- BONK remains stuck in a descending channel, with recent rejections at resistance and weak buying volume suggesting the bearish trend is still in control.
- The RSI has climbed above 50, hinting at short-term bullish momentum, but the lack of rising OBV shows demand hasn’t returned in any meaningful way.
- Key levels to watch are $0.0000113 and $0.000014, with a bounce from mid-channel support possible — though traders are advised to follow the trend, not chase the pump.
The memecoin madness that once fueled BONK’s wild rise seems like a distant memory. Lately, the chart’s been telling a pretty grim story — especially on the 1-day timeframe. BONK’s been sliding, clinging to the $0.0000099 level, which has already been tested twice in the past month.
That same level? It was key support way back in January 2024. And if the current trend doesn’t break soon, BONK might just blow past its 2024 lows… and not in a good way.
Trying to Find a Bottom — But It’s Slippery Down There
Zooming out a bit — since March, BONK’s been trapped inside a descending channel, and it’s sticking to the script. The mid-line of that channel (that dotted white line on the chart) has acted as both support and resistance depending on BONK’s mood.
Just this past Sunday, BONK got rejected at the top of the channel, and now the next logical step is — yep, a move back toward that mid-line. So far, it’s playing by the textbook.
Now, here’s the twist: the RSI climbed above 50 last week. That usually hints at bullish momentum, or at least a flicker of it. But let’s not get too excited — it’s not clear whether that move’s got staying power or if it’s just a blip in an otherwise bearish trend.

Volume’s Not Backing It Up (Yet)
The real problem? No demand.
The On-Balance Volume (OBV) — a key tool for sniffing out whether buyers are actually showing up — is still stuck near February and March lows. So even though price bounced off support last week, it doesn’t look like anyone’s truly aping in.
Translation? The bounce might not be the real deal. If you’re trading this thing, those little upward moves could actually be solid short entries.
Heatmap Says Watch $0.0000113 — and Maybe $0.000014
Peeking at the liquidation heatmap (thanks, Coinglass), there are two zones traders should keep an eye on.
The first one’s $0.0000113 — not far from current price levels. It’s not a super-dense cluster, but it’s close enough to attract short-term action. The second level is $0.000014, and that one? It’s got more heat — and it lines up with the top of the descending channel.
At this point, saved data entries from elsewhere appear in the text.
/-! ### updHelm -/

@[simp] theorem updHelm_now (f : HelmSt → HelmSt) (s : State) : (updHelm f s).now = s.now := rfl
@[simp] theorem updHelm_cyc (f : HelmSt → HelmSt) (s : State) : (updHelm f s).cyc = s.cyc := rfl
@[simp] theorem updHelm_free (f : HelmSt → HelmSt) (s : State) : (updHelm f s).free = s.free := rfl
@[simp] theorem updHelm_regs (f : HelmSt → HelmSt) (s : State) : (updHelm f s).regs = s.regs := rfl
@[simp] theorem updHelm_pending (f : HelmSt → HelmSt) (s : State) : (updHelm f s).pending = s.pending := rfl
@[simp] theorem updHelm_out (f : HelmSt → HelmSt) (s : State) : (updHelm f s).out = s.out := rfl
@[simp] theorem updHelm_events (f : HelmSt → HelmSt) (s : State) : (updHelm f s).events = s.events := rfl
@[simp] theorem updHelm_hostMem (f : HelmSt → HelmSt) (s : State) : (updHelm f s).hostMem = s.hostMem := rfl
@[simp] theorem updHelm_parts (f : HelmSt → HelmSt) (s : State) : (updHelm f s).parts = s.parts := rfl
@[simp] theorem updHelm_tensors (f : HelmSt → HelmSt) (s : State) : (updHelm f s).tensors = s.tensors := rfl
@[simp] theorem updHelm_nextHandle (f : HelmSt → HelmSt) (s : State) : (updHelm f s).nextHandle = s.nextHandle := rfl
@[simp] theorem updHelm_acxHandles (f : HelmSt → HelmSt) (s : State) : (updHelm f s).acxHandles = s.acxHandles := rfl
@[simp] theorem updHelm_kvEntries (f : HelmSt → HelmSt) (s : State) : (updHelm f s).kvEntries = s.kvEntries := rfl
@[simp] theorem updHelm_kvCtxs (f : HelmSt → HelmSt) (s : State) : (updHelm f s).kvCtxs = s.kvCtxs := rfl
@[simp] theorem updHelm_kvLow (f : HelmSt → HelmSt) (s : State) : (updHelm f s).kvLow = s.kvLow := rfl
@[simp] theorem updHelm_kvStamps (f : HelmSt → HelmSt) (s : State) : (updHelm f s).kvStamps = s.kvStamps := rfl
@[simp] theorem updHelm_reqs (f : HelmSt → HelmSt) (s : State) : (updHelm f s).reqs = s.reqs := rfl
@[simp] theorem updHelm_traceSeq (f : HelmSt → HelmSt) (s : State) : (updHelm f s).traceSeq = s.traceSeq := rfl
@[simp] theorem updHelm_tvSeq (f : HelmSt → HelmSt) (s : State) : (updHelm f s).tvSeq = s.tvSeq := rfl
@[simp] theorem updHelm_tv (f : HelmSt → HelmSt) (s : State) : (updHelm f s).tv = s.tv := rfl
@[simp] theorem updHelm_health (f : HelmSt → HelmSt) (s : State) : (updHelm f s).health = s.health := rfl
@[simp] theorem updHelm_windows (f : HelmSt → HelmSt) (s : State) : (updHelm f s).windows = s.windows := rfl
@[simp] theorem updHelm_sramCe (f : HelmSt → HelmSt) (s : State) : (updHelm f s).sramCe = s.sramCe := rfl
@[simp] theorem updHelm_sramPoison (f : HelmSt → HelmSt) (s : State) : (updHelm f s).sramPoison = s.sramPoison := rfl
@[simp] theorem updHelm_repairQueue (f : HelmSt → HelmSt) (s : State) : (updHelm f s).repairQueue = s.repairQueue := rfl
@[simp] theorem updHelm_dram (f : HelmSt → HelmSt) (s : State) : (updHelm f s).dram = s.dram := rfl
@[simp] theorem updHelm_flaskMem (f : HelmSt → HelmSt) (s : State) : (updHelm f s).flaskMem = s.flaskMem := rfl
@[simp] theorem updHelm_poison (f : HelmSt → HelmSt) (s : State) : (updHelm f s).poison = s.poison := rfl
@[simp] theorem updHelm_dramErrs (f : HelmSt → HelmSt) (s : State) : (updHelm f s).dramErrs = s.dramErrs := rfl
@[simp] theorem updHelm_remapped (f : HelmSt → HelmSt) (s : State) : (updHelm f s).remapped = s.remapped := rfl
@[simp] theorem updHelm_hbm (f : HelmSt → HelmSt) (s : State) : (updHelm f s).hbm = s.hbm := rfl
@[simp] theorem updHelm_dueCount (f : HelmSt → HelmSt) (s : State) : (updHelm f s).dueCount = s.dueCount := rfl
@[simp] theorem updHelm_heldAccs (f : HelmSt → HelmSt) (s : State) : (updHelm f s).heldAccs = s.heldAccs := rfl
@[simp] theorem updHelm_deferred (f : HelmSt → HelmSt) (s : State) : (updHelm f s).deferred = s.deferred := rfl
@[simp] theorem updHelm_edcCtx (f : HelmSt → HelmSt) (s : State) : (updHelm f s).edcCtx = s.edcCtx := rfl
@[simp] theorem updHelm_edcLockAt (f : HelmSt → HelmSt) (s : State) : (updHelm f s).edcLockAt = s.edcLockAt := rfl
@[simp] theorem updHelm_msixOn (f : HelmSt → HelmSt) (s : State) : (updHelm f s).msixOn = s.msixOn := rfl
@[simp] theorem updHelm_vecOpen (f : HelmSt → HelmSt) (s : State) : (updHelm f s).vecOpen = s.vecOpen := rfl
@[simp] theorem updHelm_msixHeld (f : HelmSt → HelmSt) (s : State) : (updHelm f s).msixHeld = s.msixHeld := rfl
@[simp] theorem updHelm_retention (f : HelmSt → HelmSt) (s : State) : (updHelm f s).retention = s.retention := rfl
@[simp] theorem updHelm_queues (f : HelmSt → HelmSt) (s : State) : (updHelm f s).queues = s.queues := rfl
@[simp] theorem updHelm_slots (f : HelmSt → HelmSt) (s : State) : (updHelm f s).slots = s.slots := rfl
@[simp] theorem updHelm_qps (f : HelmSt → HelmSt) (s : State) : (updHelm f s).qps = s.qps := rfl
@[simp] theorem updHelm_mrs (f : HelmSt → HelmSt) (s : State) : (updHelm f s).mrs = s.mrs := rfl
@[simp] theorem updHelm_egress (f : HelmSt → HelmSt) (s : State) : (updHelm f s).egress = s.egress := rfl
@[simp] theorem updHelm_postNo (f : HelmSt → HelmSt) (s : State) : (updHelm f s).postNo = s.postNo := rfl
@[simp] theorem updHelm_acxRx (f : HelmSt → HelmSt) (s : State) : (updHelm f s).acxRx = s.acxRx := rfl
@[simp] theorem updHelm_spots (f : HelmSt → HelmSt) (s : State) : (updHelm f s).spots = s.spots := rfl
@[simp] theorem updHelm_therm (f : HelmSt → HelmSt) (s : State) : (updHelm f s).therm = s.therm := rfl
@[simp] theorem updHelm_time (f : HelmSt → HelmSt) (s : State) : (updHelm f s).time = s.time := rfl
@[simp] theorem updHelm_wrapped (f : HelmSt → HelmSt) (s : State) : (updHelm f s).wrapped = s.wrapped := rfl
@[simp] theorem updHelm_idReady (f : HelmSt → HelmSt) (s : State) : (updHelm f s).idReady = s.idReady := rfl
@[simp] theorem updHelm_uncleared (f : HelmSt → HelmSt) (s : State) : (updHelm f s).uncleared = s.uncleared := rfl
@[simp] theorem updHelm_scrubs (f : HelmSt → HelmSt) (s : State) : (updHelm f s).scrubs = s.scrubs := rfl
@[simp] theorem updHelm_secOp (f : HelmSt → HelmSt) (s : State) : (updHelm f s).secOp = s.secOp := rfl
@[simp] theorem updHelm_fw (f : HelmSt → HelmSt) (s : State) : (updHelm f s).fw = s.fw := rfl
@[simp] theorem updHelm_jArea0 (f : HelmSt → HelmSt) (s : State) : (updHelm f s).jArea0 = s.jArea0 := rfl
@[simp] theorem updHelm_jArea1 (f : HelmSt → HelmSt) (s : State) : (updHelm f s).jArea1 = s.jArea1 := rfl
@[simp] theorem updHelm_jActive (f : HelmSt → HelmSt) (s : State) : (updHelm f s).jActive = s.jActive := rfl
@[simp] theorem updHelm_jGathered (f : HelmSt → HelmSt) (s : State) : (updHelm f s).jGathered = s.jGathered := rfl
@[simp] theorem updHelm_jWritten (f : HelmSt → HelmSt) (s : State) : (updHelm f s).jWritten = s.jWritten := rfl
@[simp] theorem updHelm_jSeq (f : HelmSt → HelmSt) (s : State) : (updHelm f s).jSeq = s.jSeq := rfl
@[simp] theorem updHelm_jGatherAt (f : HelmSt → HelmSt) (s : State) : (updHelm f s).jGatherAt = s.jGatherAt := rfl
@[simp] theorem updHelm_helm (f : HelmSt → HelmSt) (s : State) : (updHelm f s).helm = f s.helm := rfl
@[simp] theorem updHelm_bist (f : HelmSt → HelmSt) (s : State) : (updHelm f s).bist = s.bist := rfl
@[simp] theorem updHelm_power (f : HelmSt → HelmSt) (s : State) : (updHelm f s).power = s.power := rfl

/-! ### updTherm -/

@[simp] theorem updTherm_now (f : ThermSt → ThermSt) (s : State) : (updTherm f s).now = s.now := rfl
@[simp] theorem updTherm_cyc (f : ThermSt → ThermSt) (s : State) : (updTherm f s).cyc = s.cyc := rfl
@[simp] theorem updTherm_free (f : ThermSt → ThermSt) (s : State) : (updTherm f s).free = s.free := rfl
@[simp] theorem updTherm_regs (f : ThermSt → ThermSt) (s : State) : (updTherm f s).regs = s.regs := rfl
@[simp] theorem updTherm_pending (f : ThermSt → ThermSt) (s : State) : (updTherm f s).pending = s.pending := rfl
@[simp] theorem updTherm_out (f : ThermSt → ThermSt) (s : State) : (updTherm f s).out = s.out := rfl
@[simp] theorem updTherm_events (f : ThermSt → ThermSt) (s : State) : (updTherm f s).events = s.events := rfl
@[simp] theorem updTherm_hostMem (f : ThermSt → ThermSt) (s : State) : (updTherm f s).hostMem = s.hostMem := rfl
@[simp] theorem updTherm_parts (f : ThermSt → ThermSt) (s : State) : (updTherm f s).parts = s.parts := rfl
@[simp] theorem updTherm_tensors (f : ThermSt → ThermSt) (s : State) : (updTherm f s).tensors = s.tensors := rfl
@[simp] theorem updTherm_nextHandle (f : ThermSt → ThermSt) (s : State) : (updTherm f s).nextHandle = s.nextHandle := rfl
@[simp] theorem updTherm_acxHandles (f : ThermSt → ThermSt) (s : State) : (updTherm f s).acxHandles = s.acxHandles := rfl
@[simp] theorem updTherm_kvEntries (f : ThermSt → ThermSt) (s : State) : (updTherm f s).kvEntries = s.kvEntries := rfl
@[simp] theorem updTherm_kvCtxs (f : ThermSt → ThermSt) (s : State) : (updTherm f s).kvCtxs = s.kvCtxs := rfl
@[simp] theorem updTherm_kvLow (f : ThermSt → ThermSt) (s : State) : (updTherm f s).kvLow = s.kvLow := rfl
@[simp] theorem updTherm_kvStamps (f : ThermSt → ThermSt) (s : State) : (updTherm f s).kvStamps = s.kvStamps := rfl
@[simp] theorem updTherm_reqs (f : ThermSt → ThermSt) (s : State) : (updTherm f s).reqs = s.reqs := rfl
@[simp] theorem updTherm_traceSeq (f : ThermSt → ThermSt) (s : State) : (updTherm f s).traceSeq = s.traceSeq := rfl
@[simp] theorem updTherm_tvSeq (f : ThermSt → ThermSt) (s : State) : (updTherm f s).tvSeq = s.tvSeq := rfl
@[simp] theorem updTherm_tv (f : ThermSt → ThermSt) (s : State) : (updTherm f s).tv = s.tv := rfl
@[simp] theorem updTherm_health (f : ThermSt → ThermSt) (s : State) : (updTherm f s).health = s.health := rfl
@[simp] theorem updTherm_windows (f : ThermSt → ThermSt) (s : State) : (updTherm f s).windows = s.windows := rfl
@[simp] theorem updTherm_sramCe (f : ThermSt → ThermSt) (s : State) : (updTherm f s).sramCe = s.sramCe := rfl
@[simp] theorem updTherm_sramPoison (f : ThermSt → ThermSt) (s : State) : (updTherm f s).sramPoison = s.sramPoison := rfl
@[simp] theorem updTherm_repairQueue (f : ThermSt → ThermSt) (s : State) : (updTherm f s).repairQueue = s.repairQueue := rfl
@[simp] theorem updTherm_dram (f : ThermSt → ThermSt) (s : State) : (updTherm f s).dram = s.dram := rfl
@[simp] theorem updTherm_flaskMem (f : ThermSt → ThermSt) (s : State) : (updTherm f s).flaskMem = s.flaskMem := rfl
@[simp] theorem updTherm_poison (f : ThermSt → ThermSt) (s : State) : (updTherm f s).poison = s.poison := rfl
@[simp] theorem updTherm_dramErrs (f : ThermSt → ThermSt) (s : State) : (updTherm f s).dramErrs = s.dramErrs := rfl
@[simp] theorem updTherm_remapped (f : ThermSt → ThermSt) (s : State) : (updTherm f s).remapped = s.remapped := rfl
@[simp] theorem updTherm_hbm (f : ThermSt → ThermSt) (s : State) : (updTherm f s).hbm = s.hbm := rfl
@[simp] theorem updTherm_dueCount (f : ThermSt → ThermSt) (s : State) : (updTherm f s).dueCount = s.dueCount := rfl
@[simp] theorem updTherm_heldAccs (f : ThermSt → ThermSt) (s : State) : (updTherm f s).heldAccs = s.heldAccs := rfl
@[simp] theorem updTherm_deferred (f : ThermSt → ThermSt) (s : State) : (updTherm f s).deferred = s.deferred := rfl
@[simp] theorem updTherm_edcCtx (f : ThermSt → ThermSt) (s : State) : (updTherm f s).edcCtx = s.edcCtx := rfl
@[simp] theorem updTherm_edcLockAt (f : ThermSt → ThermSt) (s : State) : (updTherm f s).edcLockAt = s.edcLockAt := rfl
@[simp] theorem updTherm_msixOn (f : ThermSt → ThermSt) (s : State) : (updTherm f s).msixOn = s.msixOn := rfl
@[simp] theorem updTherm_vecOpen (f : ThermSt → ThermSt) (s : State) : (updTherm f s).vecOpen = s.vecOpen := rfl
@[simp] theorem updTherm_msixHeld (f : ThermSt → ThermSt) (s : State) : (updTherm f s).msixHeld = s.msixHeld := rfl
@[simp] theorem updTherm_retention (f : ThermSt → ThermSt) (s : State) : (updTherm f s).retention = s.retention := rfl
@[simp] theorem updTherm_queues (f : ThermSt → ThermSt) (s : State) : (updTherm f s).queues = s.queues := rfl
@[simp] theorem updTherm_slots (f : ThermSt → ThermSt) (s : State) : (updTherm f s).slots = s.slots := rfl
@[simp] theorem updTherm_qps (f : ThermSt → ThermSt) (s : State) : (updTherm f s).qps = s.qps := rfl
@[simp] theorem updTherm_mrs (f : ThermSt → ThermSt) (s : State) : (updTherm f s).mrs = s.mrs := rfl
@[simp] theorem updTherm_egress (f : ThermSt → ThermSt) (s : State) : (updTherm f s).egress = s.egress := rfl
@[simp] theorem updTherm_postNo (f : ThermSt → ThermSt) (s : State) : (updTherm f s).postNo = s.postNo := rfl
@[simp] theorem updTherm_acxRx (f : ThermSt → ThermSt) (s : State) : (updTherm f s).acxRx = s.acxRx := rfl
@[simp] theorem updTherm_spots (f : ThermSt → ThermSt) (s : State) : (updTherm f s).spots = s.spots := rfl
@[simp] theorem updTherm_therm (f : ThermSt → ThermSt) (s : State) : (updTherm f s).therm = f s.therm := rfl
@[simp] theorem updTherm_time (f : ThermSt → ThermSt) (s : State) : (updTherm f s).time = s.time := rfl
@[simp] theorem updTherm_wrapped (f : ThermSt → ThermSt) (s : State) : (updTherm f s).wrapped = s.wrapped := rfl
@[simp] theorem updTherm_idReady (f : ThermSt → ThermSt) (s : State) : (updTherm f s).idReady = s.idReady := rfl
@[simp] theorem updTherm_uncleared (f : ThermSt → ThermSt) (s : State) : (updTherm f s).uncleared = s.uncleared := rfl
@[simp] theorem updTherm_scrubs (f : ThermSt → ThermSt) (s : State) : (updTherm f s).scrubs = s.scrubs := rfl
@[simp] theorem updTherm_secOp (f : ThermSt → ThermSt) (s : State) : (updTherm f s).secOp = s.secOp := rfl
@[simp] theorem updTherm_fw (f : ThermSt → ThermSt) (s : State) : (updTherm f s).fw = s.fw := rfl
@[simp] theorem updTherm_jArea0 (f : ThermSt → ThermSt) (s : State) : (updTherm f s).jArea0 = s.jArea0 := rfl
@[simp] theorem updTherm_jArea1 (f : ThermSt → ThermSt) (s : State) : (updTherm f s).jArea1 = s.jArea1 := rfl
@[simp] theorem updTherm_jActive (f : ThermSt → ThermSt) (s : State) : (updTherm f s).jActive = s.jActive := rfl
@[simp] theorem updTherm_jGathered (f : ThermSt → ThermSt) (s : State) : (updTherm f s).jGathered = s.jGathered := rfl
@[simp] theorem updTherm_jWritten (f : ThermSt → ThermSt) (s : State) : (updTherm f s).jWritten = s.jWritten := rfl
@[simp] theorem updTherm_jSeq (f : ThermSt → ThermSt) (s : State) : (updTherm f s).jSeq = s.jSeq := rfl
@[simp] theorem updTherm_jGatherAt (f : ThermSt → ThermSt) (s : State) : (updTherm f s).jGatherAt = s.jGatherAt := rfl
@[simp] theorem updTherm_helm (f : ThermSt → ThermSt) (s : State) : (updTherm f s).helm = s.helm := rfl
@[simp] theorem updTherm_bist (f : ThermSt → ThermSt) (s : State) : (updTherm f s).bist = s.bist := rfl
@[simp] theorem updTherm_power (f : ThermSt → ThermSt) (s : State) : (updTherm f s).power = s.power := rfl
So, if BONK can bounce off the mid-channel support (right around $0.000011), there’s a shot it might push toward $0.000014. But remember — that would just be a test of resistance. Not a breakout. At least not yet.
Final Thoughts — Play the Trend, Not the Hype
Bottom line: market structure is still bearish, and there’s not enough buyer strength to shift things — at least not right now.
Traders? Best to wait for a bounce, then look to ride the trend lower until there’s a real structure break. BONK might try to rally from the $0.000011 zone, but unless buying volume seriously picks up, it’s probably just another lower high in a long-term downtrend.
Don’t get faked out by the frog — not just yet.